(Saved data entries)
/-- A copy command with a descriptor (10 R277, R282, 13 R382): charged against the region's budget, it enters the CE queue with
the addresses `src` and `dst`; beyond the budget it traps. -/
def Copies (i : Instr) (tk : Tok) (v : VRegN) (src dst : State → Word) (k : Reg16) (s : State) : Prop :=
  let d := s.core.v v
  let n := s.copyUnits i d (dst s).toNat
  let e := entryOf i tk (src s) (dst s) d k s
  (s.core.inst.used + n ≤ s.core.inst.budget → s.core.ceq.length < 16 →
    exec i s = .next { queuedCe s e with
      core := { (queuedCe s e).core with inst := { s.core.inst with used := s.core.inst.used + n } } }) ∧
  (s.core.inst.used + n ≤ s.core.inst.budget → 16 ≤ s.core.ceq.length →
    ∃ t, exec i s = .next t ∧ t.core.ictx.stall = some (.room false) ∧ t.core.ceq = s.core.ceq) ∧
  (s.core.inst.budget < s.core.inst.used + n → exec i s = .next (s.issueTrap .regionBudget 0 0))

end Sys2Proof.Terms
end

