/-- For every state in which the handle is initialised, the Arbour has room, every element is aligned and within the page,
and the leaf grants R, each of the four loads completes: its Arbour entry stands at its landing tick with its destination
and no data, its access is in flight, waiting for its walk, or waiting for its page; with no active element the entry lands
with nothing to write, and a handle that is not valid is walked again. Registers, flags and special registers do not change
at issue. (rests on 09 R247, 09 R250, 09 R251, 09 R253, 09 R255, 09 R263) -/
def Obligations.LandingLoads : Prop :=
  ∀ (sz p : PReg) (t a : SReg) (h : Reg16) (v va : VRegN) (off : BitVec 4) (e : BitVec 2) (land : BitVec 12) (r : Bool) (st : BitVec 5),
    ∀ s : State,
    (let o := s.addrM2 a off (Machine.sizeOf sz);
      LandsAt s (.ldl sz t h a off land r st) h (one o (Machine.sizeOf sz) 0) (o % Machine.sizeOf sz == 0) (.s t (Machine.sizeOf sz) (sizeSigned sz)) land) ∧
    (let o := s.addrM2 a off 256;
      LandsAt s (.vldl v h a p off land r st) h (byteRuns (s.core.p p).getLsbD o 0) (o % 8 == 0)
        (.v v (activeMask (s.core.p p) 8)) land) ∧
    (let n := 2 ^ e.toNat;
      let es := strideElems (s.core.p p) n (s.addrM2 a 0 n) (s.core.s (a + 1)) 0;
      LandsAt s (.vldlx e v h a p land r st) h es (allAligned n es) (.v v (activeMask (s.core.p p) (8 * n))) land) ∧
    (let es := gatherElems s va (s.core.p p) off 0;
      LandsAt s (.vgath v h va p off land r st) h es (allAligned 4 es) (.v v (activeMask (s.core.p p) 32)) land)

/-- For LDL, VLDL, VLDLX and VGATH at every state: a handle that is not initialised takes BAD_HANDLE; otherwise a full
Arbour takes ARBOUR_FULL; otherwise an element 128 MiB or more from the handle, or beyond the page of a present handle,
takes HANDLE_RANGE; otherwise a missing right R takes PAGE_RIGHTS, all at issue; otherwise a misaligned element adds an
Arbour entry that raises MISALIGNED at its landing tick, and nothing else changes but the walk of a handle that is not
valid. That ARBOUR_FULL comes before HANDLE_RANGE and PAGE_RIGHTS is the order of the model (log 106). (rests on 09 R247, 09
R250, 09 R251, 09 R263, 09 R269) -/
def Obligations.LandingTraps : Prop :=
  ∀ (s : State) (sz p : PReg) (t a : SReg) (h : Reg16) (v va : VRegN) (off : BitVec 4) (e : BitVec 2) (land : BitVec 12) (r : Bool) (st : BitVec 5),
    (let o := s.addrM2 a off (Machine.sizeOf sz);
      LandTraps s (.ldl sz t h a off land r st) h (one o (Machine.sizeOf sz) 0) (o % Machine.sizeOf sz == 0) land) ∧
    (let o := s.addrM2 a off 256;
      LandTraps s (.vldl v h a p off land r st) h (byteRuns (s.core.p p).getLsbD o 0) (o % 8 == 0) land) ∧
    (let n := 2 ^ e.toNat;
      let es := strideElems (s.core.p p) n (s.addrM2 a 0 n) (s.core.s (a + 1)) 0;
      LandTraps s (.vldlx e v h a p land r st) h es (allAligned n es) land) ∧
    (let es := gatherElems s va (s.core.p p) off 0;
      LandTraps s (.vgath v h va p off land r st) h es (allAligned 4 es) land)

— Try it —
Nothing but a number belongs in the answer, namely how many lines above include "getLsbD".

— Exercise solution —
2